Are you having a raffle and a Boules competition this year Ray?

If so do we need to bring anything?


----------



## rayc (Jun 3, 2008)

> clianthus said:
> 
> 
> > rayc said:
> ...


----------



## bognormike (May 10, 2005)

i've get a set as well (boules , that is).


Has anybody got any spare day visitor tickets? pm me if you have


----------



## gaspode (May 9, 2005)

> No raffle but Bonus Ball and I believe Ken has volunteered to organise the Boules and is bringing a few sets.


Hi ray

We'll certainly try to organise a game of boules if the weather allows but I doubt I have "a few sets" around, I might have the odd spare set but I think we sold off most of ours a while ago. So if anyone wants to play, please bring you're own if you have them.


----------



## bognormike (May 10, 2005)

think of the extra weight of all that steel!


----------



## gaspode (May 9, 2005)

> think of the extra weight of all that steel!


I do Mike, I do!!!!
About 5kg a set I reckon, they're strong characters those French. :roll:

On the subject of bringing things to Newbury, I'm informed that I need clear some junk (items you think you need but never use) so I'll bring some bits & pieces to Newbury to sell if anyone wants them, selection listed below, if anyone is interested in anything let me know or it may get left behind if we're short of room. :?

Cadac Safari Chef.
Snow socks (unused) for 15" Fiat wheels.
Outdoor Revolution windbreak (unused).
Sky Pace Javelin 1000 mini 12v satellite receiver.
Grundig 12v HD satellite receiver.
Humax 240v HD sat receiver.
Gaz 907 bottle (full I think).
Various Binoculars

All at bargain prices of course.

Probably more stuff if I have room. Anything else you need just ask, hoarding is my speciality. :lol:


----------



## bognormike (May 10, 2005)

yes, I've got a few things as well, will sort out.....


----------



## LadyJ (May 9, 2005)

Oi you two don't forget we have a motorhome boot at Hamble so don't flog it all at Newbury :lol: 


Jac


----------



## Jezport (Jun 19, 2008)

We've only just had time to clean the van from the northern fruitcakes rally and were packing again. Hope to get chance to see you all, as usual we are stuck in the traders area. So don't forget to give us a visit.


----------



## harrison (Apr 20, 2010)

Discount for members wanting locks fitted or D I Y at the show just send me a email, enjoy a nice sunny W/e

Paul


----------



## rayc (Jun 3, 2008)

Lesley & I are now at Newbury. We can confirm that MHF and the entertainment marquee are back to their 2009 location. The access is easy and no risk of getting bogged in. The grass is green, the sun is shining, a gentle breeze and the forecast is looking. 
Camping gates open 8.30am and close 9pm Thursday and Friday. 
Drive safely and we look forward to seeing you all. Any problems phone me on 07767147333.

Ray


----------



## Sundial (May 11, 2005)

*Newbury*

.....must remember the earplugs then, just in case! Happily the music is 60's based this year so probably will want to hear it.

Sundial


----------



## bognormike (May 10, 2005)

Thanks Ray


the weather's on the up, so I'll bring the shorts and sunscreen!
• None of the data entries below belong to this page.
/-! ## block -/

@[simp] theorem State.block_agenda (s : State) (i : StreamId) (w : Wait) : (s.block i w).agenda = s.agenda := by unfold State.block; simp
@[simp] theorem State.block_cur (s : State) (i : StreamId) (w : Wait) : (s.block i w).cur = s.cur := by unfold State.block; simp
@[simp] theorem State.block_limit (s : State) (i : StreamId) (w : Wait) : (s.block i w).limit = s.limit := by unfold State.block; simp
@[simp] theorem State.block_migrating (s : State) (i : StreamId) (w : Wait) : (s.block i w).migrating = s.migrating := by unfold State.block; simp
@[simp] theorem State.block_statDue (s : State) (i : StreamId) (w : Wait) : (s.block i w).statDue = s.statDue := by unfold State.block; simp
@[simp] theorem State.block_qcmdDue (s : State) (i : StreamId) (w : Wait) : (s.block i w).qcmdDue = s.qcmdDue := by unfold State.block; simp
@[simp] theorem State.block_freeCount (s : State) (i : StreamId) (w : Wait) : (s.block i w).freeCount = s.freeCount := by unfold State.block; simp
@[simp] theorem State.block_readySeq (s : State) (i : StreamId) (w : Wait) : (s.block i w).readySeq = s.readySeq := by unfold State.block; simp
@[simp] theorem State.block_takeSeq (s : State) (i : StreamId) (w : Wait) : (s.block i w).takeSeq = s.takeSeq := by unfold State.block; simp
@[simp] theorem State.block_clock (s : State) (i : StreamId) (w : Wait) : (s.block i w).clock = s.clock := by unfold State.block; simp
@[simp] theorem State.block_mem (s : State) (i : StreamId) (w : Wait) : (s.block i w).mem = s.mem := by unfold State.block; simp
@[simp] theorem State.block_poison (s : State) (i : StreamId) (w : Wait) : (s.block i w).poison = s.poison := by unfold State.block; simp
@[simp] theorem State.block_fw (s : State) (i : StreamId) (w : Wait) : (s.block i w).fw = s.fw := by unfold State.block; simp
@[simp] theorem State.block_fwacc (s : State) (i : StreamId) (w : Wait) : (s.block i w).fwacc = s.fwacc := by unfold State.block; simp
@[simp] theorem State.block_qtbase (s : State) (i : StreamId) (w : Wait) : (s.block i w).qtbase = s.qtbase := by unfold State.block; simp
@[simp] theorem State.block_qtsize (s : State) (i : StreamId) (w : Wait) : (s.block i w).qtsize = s.qtsize := by unfold State.block; simp
@[simp] theorem State.block_qstat (s : State) (i : StreamId) (w : Wait) : (s.block i w).qstat = s.qstat := by unfold State.block; simp
@[simp] theorem State.block_mstate (s : State) (i : StreamId) (w : Wait) : (s.block i w).mstate = s.mstate := by unfold State.block; simp
@[simp] theorem State.block_asidbase (s : State) (i : StreamId) (w : Wait) : (s.block i w).asidbase = s.asidbase := by unfold State.block; simp
@[simp] theorem State.block_bstate (s : State) (i : StreamId) (w : Wait) : (s.block i w).bstate = s.bstate := by unfold State.block; simp
@[simp] theorem State.block_up (s : State) (i : StreamId) (w : Wait) : (s.block i w).up = s.up := by unfold State.block; simp
@[simp] theorem State.block_firmware (s : State) (i : StreamId) (w : Wait) : (s.block i w).firmware = s.firmware := by unfold State.block; simp
@[simp] theorem State.block_mbCode (s : State) (i : StreamId) (w : Wait) : (s.block i w).mbCode = s.mbCode := by unfold State.block; simp
@[simp] theorem State.block_mbErr (s : State) (i : StreamId) (w : Wait) : (s.block i w).mbErr = s.mbErr := by unfold State.block; simp
@[simp] theorem State.block_mbBusy (s : State) (i : StreamId) (w : Wait) : (s.block i w).mbBusy = s.mbBusy := by unfold State.block; simp
@[simp] theorem State.block_mbarg (s : State) (i : StreamId) (w : Wait) : (s.block i w).mbarg = s.mbarg := by unfold State.block; simp
@[simp] theorem State.block_sensors (s : State) (i : StreamId) (w : Wait) : (s.block i w).sensors = s.sensors := by unfold State.block; simp
@[simp] theorem State.block_mhz (s : State) (i : StreamId) (w : Wait) : (s.block i w).mhz = s.mhz := by unfold State.block; simp
@[simp] theorem State.block_sensorsDue (s : State) (i : StreamId) (w : Wait) : (s.block i w).sensorsDue = s.sensorsDue := by unfold State.block; simp
@[simp] theorem State.block_hotFor (s : State) (i : StreamId) (w : Wait) : (s.block i w).hotFor = s.hotFor := by unfold State.block; simp
@[simp] theorem State.block_coolFor (s : State) (i : StreamId) (w : Wait) : (s.block i w).coolFor = s.coolFor := by unfold State.block; simp
@[simp] theorem State.block_alerts (s : State) (i : StreamId) (w : Wait) : (s.block i w).alerts = s.alerts := by unfold State.block; simp
@[simp] theorem State.block_alertIx (s : State) (i : StreamId) (w : Wait) : (s.block i w).alertIx = s.alertIx := by unfold State.block; simp
@[simp] theorem State.block_interrupts (s : State) (i : StreamId) (w : Wait) : (s.block i w).interrupts = s.interrupts := by unfold State.block; simp
@[simp] theorem State.block_signedSeq (s : State) (i : StreamId) (w : Wait) : (s.block i w).signedSeq = s.signedSeq := by unfold State.block; simp
@[simp] theorem State.block_errlog (s : State) (i : StreamId) (w : Wait) : (s.block i w).errlog = s.errlog := by unfold State.block; simp
@[simp] theorem State.block_ports (s : State) (i : StreamId) (w : Wait) : (s.block i w).ports = s.ports := by unfold State.block; simp
@[simp] theorem State.block_iodLinkDown (s : State) (i : StreamId) (w : Wait) : (s.block i w).iodLinkDown = s.iodLinkDown := by unfold State.block; simp
@[simp] theorem State.block_supply (s : State) (i : StreamId) (w : Wait) : (s.block i w).supply = s.supply := by unfold State.block; simp
@[simp] theorem State.block_energyLow (s : State) (i : StreamId) (w : Wait) : (s.block i w).energyLow = s.energyLow := by unfold State.block; simp
@[simp] theorem State.block_flash (s : State) (i : StreamId) (w : Wait) : (s.block i w).flash = s.flash := by unfold State.block; simp
@[simp] theorem State.block_gangSeq (s : State) (i : StreamId) (w : Wait) : (s.block i w).gangSeq = s.gangSeq := by unfold State.block; simp
@[simp] theorem State.block_startSeq (s : State) (i : StreamId) (w : Wait) : (s.block i w).startSeq = s.startSeq := by unfold State.block; simp
@[simp] theorem State.block_rlslots (s : State) (i : StreamId) (w : Wait) : (s.block i w).rlslots = s.rlslots := by unfold State.block; simp
@[simp] theorem State.block_partitions (s : State) (i : StreamId) (w : Wait) : (s.block i w).partitions = s.partitions := by unfold State.block; simp
@[simp] theorem State.block_coreMaps (s : State) (i : StreamId) (w : Wait) : (s.block i w).coreMaps = s.coreMaps := by unfold State.block; simp
@[simp] theorem State.block_noMatrix (s : State) (i : StreamId) (w : Wait) : (s.block i w).noMatrix = s.noMatrix := by unfold State.block; simp
@[simp] theorem State.block_asids (s : State) (i : StreamId) (w : Wait) : (s.block i w).asids = s.asids := by unfold State.block; simp
@[simp] theorem State.block_queues (s : State) (i : StreamId) (w : Wait) : (s.block i w).queues = s.queues := by unfold State.block; simp
@[simp] theorem State.block_turnProc (s : State) (i : StreamId) (w : Wait) : (s.block i w).turnProc = s.turnProc := by unfold State.block; simp
@[simp] theorem State.block_turnStart (s : State) (i : StreamId) (w : Wait) : (s.block i w).turnStart = s.turnStart := by unfold State.block; simp
@[simp] theorem State.block_turnNext (s : State) (i : StreamId) (w : Wait) : (s.block i w).turnNext = s.turnNext := by unfold State.block; simp
@[simp] theorem State.block_nextOrder (s : State) (i : StreamId) (w : Wait) : (s.block i w).nextOrder = s.nextOrder := by unfold State.block; simp
@[simp] theorem State.block_launches (s : State) (i : StreamId) (w : Wait) : (s.block i w).launches = s.launches := by unfold State.block; simp
@[simp] theorem State.block_nextLaunch (s : State) (i : StreamId) (w : Wait) : (s.block i w).nextLaunch = s.nextLaunch := by unfold State.block; simp
@[simp] theorem State.block_shards (s : State) (i : StreamId) (w : Wait) : (s.block i w).shards = s.shards := by unfold State.block; simp
@[simp] theorem State.block_cores (s : State) (i : StreamId) (w : Wait) : (s.block i w).cores = s.cores := by unfold State.block; simp
@[simp] theorem State.block_ctrlIret (s : State) (i : StreamId) (w : Wait) : (s.block i w).ctrlIret = s.ctrlIret := by unfold State.block; simp
@[simp] theorem State.block_dscratch (s : State) (i : StreamId) (w : Wait) : (s.block i w).dscratch = s.dscratch := by unfold State.block; simp
@[simp] theorem State.block_gangs (s : State) (i : StreamId) (w : Wait) : (s.block i w).gangs = s.gangs := by unfold State.block; simp
@[simp] theorem State.block_tags (s : State) (i : StreamId) (w : Wait) : (s.block i w).tags = s.tags := by unfold State.block; simp
@[simp] theorem State.block_ops (s : State) (i : StreamId) (w : Wait) : (s.block i w).ops = s.ops := by unfold State.block; simp
@[simp] theorem State.block_barriers (s : State) (i : StreamId) (w : Wait) : (s.block i w).barriers = s.barriers := by unfold State.block; simp
@[simp] theorem State.block_reports (s : State) (i : StreamId) (w : Wait) : (s.block i w).reports = s.reports := by unfold State.block; simp
@[simp] theorem State.block_classes (s : State) (i : StreamId) (w : Wait) : (s.block i w).classes = s.classes := by unfold State.block; simp
@[simp] theorem State.block_reclass (s : State) (i : StreamId) (w : Wait) : (s.block i w).reclass = s.reclass := by unfold State.block; simp
@[simp] theorem State.block_tlb (s : State) (i : StreamId) (w : Wait) : (s.block i w).tlb = s.tlb := by unfold State.block; simp
@[simp] theorem State.block_walkCache (s : State) (i : StreamId) (w : Wait) : (s.block i w).walkCache = s.walkCache := by unfold State.block; simp
@[simp] theorem State.block_dir (s : State) (i : StreamId) (w : Wait) : (s.block i w).dir = s.dir := by unfold State.block; simp
@[simp] theorem State.block_l1 (s : State) (i : StreamId) (w : Wait) : (s.block i w).l1 = s.l1 := by unfold State.block; simp
@[simp] theorem State.block_constLines (s : State) (i : StreamId) (w : Wait) : (s.block i w).constLines = s.constLines := by unfold State.block; simp
@[simp] theorem State.block_net (s : State) (i : StreamId) (w : Wait) : (s.block i w).net = s.net := by unfold State.block; simp
@[simp] theorem State.block_hostLines (s : State) (i : StreamId) (w : Wait) : (s.block i w).hostLines = s.hostLines := by unfold State.block; simp
@[simp] theorem State.block_hostStalls (s : State) (i : StreamId) (w : Wait) : (s.block i w).hostStalls = s.hostStalls := by unfold State.block; simp
@[simp] theorem State.block_hostReply (s : State) (i : StreamId) (w : Wait) : (s.block i w).hostReply = s.hostReply := by unfold State.block; simp
@[simp] theorem State.block_links (s : State) (i : StreamId) (w : Wait) : (s.block i w).links = s.links := by unfold State.block; simp
@[simp] theorem State.block_collections (s : State) (i : StreamId) (w : Wait) : (s.block i w).collections = s.collections := by unfold State.block; simp
@[simp] theorem State.block_nextCollection (s : State) (i : StreamId) (w : Wait) : (s.block i w).nextCollection = s.nextCollection := by unfold State.block; simp
@[simp] theorem State.block_savedScratch (s : State) (i : StreamId) (w : Wait) : (s.block i w).savedScratch = s.savedScratch := by unfold State.block; simp
@[simp] theorem State.block_saveOrder (s : State) (i : StreamId) (w : Wait) : (s.block i w).saveOrder = s.saveOrder := by unfold State.block; simp
@[simp] theorem State.block_reservations (s : State) (i : StreamId) (w : Wait) : (s.block i w).reservations = s.reservations := by unfold State.block; simp
@[simp] theorem State.block_waitingNb (s : State) (i : StreamId) (w : Wait) : (s.block i w).waitingNb = s.waitingNb := by unfold State.block; simp
@[simp] theorem State.block_imageAreas (s : State) (i : StreamId) (w : Wait) : (s.block i w).imageAreas = s.imageAreas := by unfold State.block; simp
@[simp] theorem State.block_drogue (s : State) (i : StreamId) (w : Wait) : (s.block i w).drogue = s.drogue := by unfold State.block; simp
@[simp] theorem State.block_counts (s : State) (i : StreamId) (w : Wait) : (s.block i w).counts = s.counts := by unfold State.block; simp
@[simp] theorem State.block_arrayErrors (s : State) (i : StreamId) (w : Wait) : (s.block i w).arrayErrors = s.arrayErrors := by unfold State.block; simp
@[simp] theorem State.block_usedSpares (s : State) (i : StreamId) (w : Wait) : (s.block i w).usedSpares = s.usedSpares := by unfold State.block; simp
@[simp] theorem State.block_lost (s : State) (i : StreamId) (w : Wait) : (s.block i w).lost = s.lost := by unfold State.block; simp
@[simp] theorem State.block_deadStacks (s : State) (i : StreamId) (w : Wait) : (s.block i w).deadStacks = s.deadStacks := by unfold State.block; simp
@[simp] theorem State.block_leafStops (s : State) (i : StreamId) (w : Wait) : (s.block i w).leafStops = s.leafStops := by unfold State.block; simp
@[simp] theorem State.block_flushDue (s : State) (i : StreamId) (w : Wait) : (s.block i w).flushDue = s.flushDue := by unfold State.block; simp
@[simp] theorem State.block_defects (s : State) (i : StreamId) (w : Wait) : (s.block i w).defects = s.defects := by unfold State.block; simp
@[simp] theorem State.block_moves (s : State) (i : StreamId) (w : Wait) : (s.block i w).moves = s.moves := by unfold State.block; simp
And I think the Fortunes are on Friday night in the tent, always liked them. 8) 




ps anybody want a red calor cylinder? :lol:


----------



## rayc (Jun 3, 2008)

> bognormike said:
> 
> 
> > Thanks Ray
> ...


----------



## IPreston (Sep 26, 2013)

All good so far


----------



## rosalan (Aug 24, 2009)

What an excellent rally. Ray and Lesley were the perfect hosts! They were assisted by Pam, Clive and too many others to mention but collectively they made up the perfect team.
With some of the best weather I can recall in recent years and a show that lived up to its reputation we had one of the happiest rally ever.
Thank you one and all for working so hard.
We look forward to future rallies which will be hard to match Newbury 2014.  

Rosalie and Alan


----------



## gaspode (May 9, 2005)

Excellent rally, best we've been to for ages.

Well done to the marshalls and all the rest who pitched in to help, great teamwork makes for a great weekend (oh - and the weather helped a bit too). 8)


----------



## larrywatters (Aug 21, 2007)

a great time had by all , many thank


----------



## aldhp21 (Aug 4, 2008)

What a fantastic weekend. Nice to meet up with all of you. A big thanks to Ray C and Leslie.

See you all soon.
Cheers Alan & Lyn


----------



## Woofer (Jul 3, 2005)

Echoing all that everyone has said, Lovely rally. 
Thanks to Lesley & Ray, Clive and all who helped make this a really good one.

Pete & Mo


----------



## Sundial (May 11, 2005)

*Newbury*

What a wonderful weekend...unexpectedly enjoyable. Thanks to Rayc and marshalls ... from the bacon butties to the fantastic weather. Certainly the best Newbury Show for a few years.

Sundial


----------



## rayc (Jun 3, 2008)

Thank you very much for the kind words. it was great weather, a great venue and a great bunch of people. I never had to deal with one complaint so it is a credit to all who attended. Many thanks to all our helpers especially those who helped Lesley with the food and Ken and Jen for organising the boules. 
I have attached a photo taken Wednesday afternoon. It was certainly the lull before the storm - but not weather wise thankfully.
Ray


----------



## rayc (Jun 3, 2008)

Another few photos


----------



## IPreston (Sep 26, 2013)

Great weekend, spent too much, sorry that we didn't join in much, but the other half struggles with new people.


----------



## bognormike (May 10, 2005)

Can I add my thanks as well to the team (!), a lovely weekend - my first MHF event without Viv, thanks everybody 8)


----------



## alandsue (Jul 30, 2008)

Thanks to all for a great weekend.

Alandsue


----------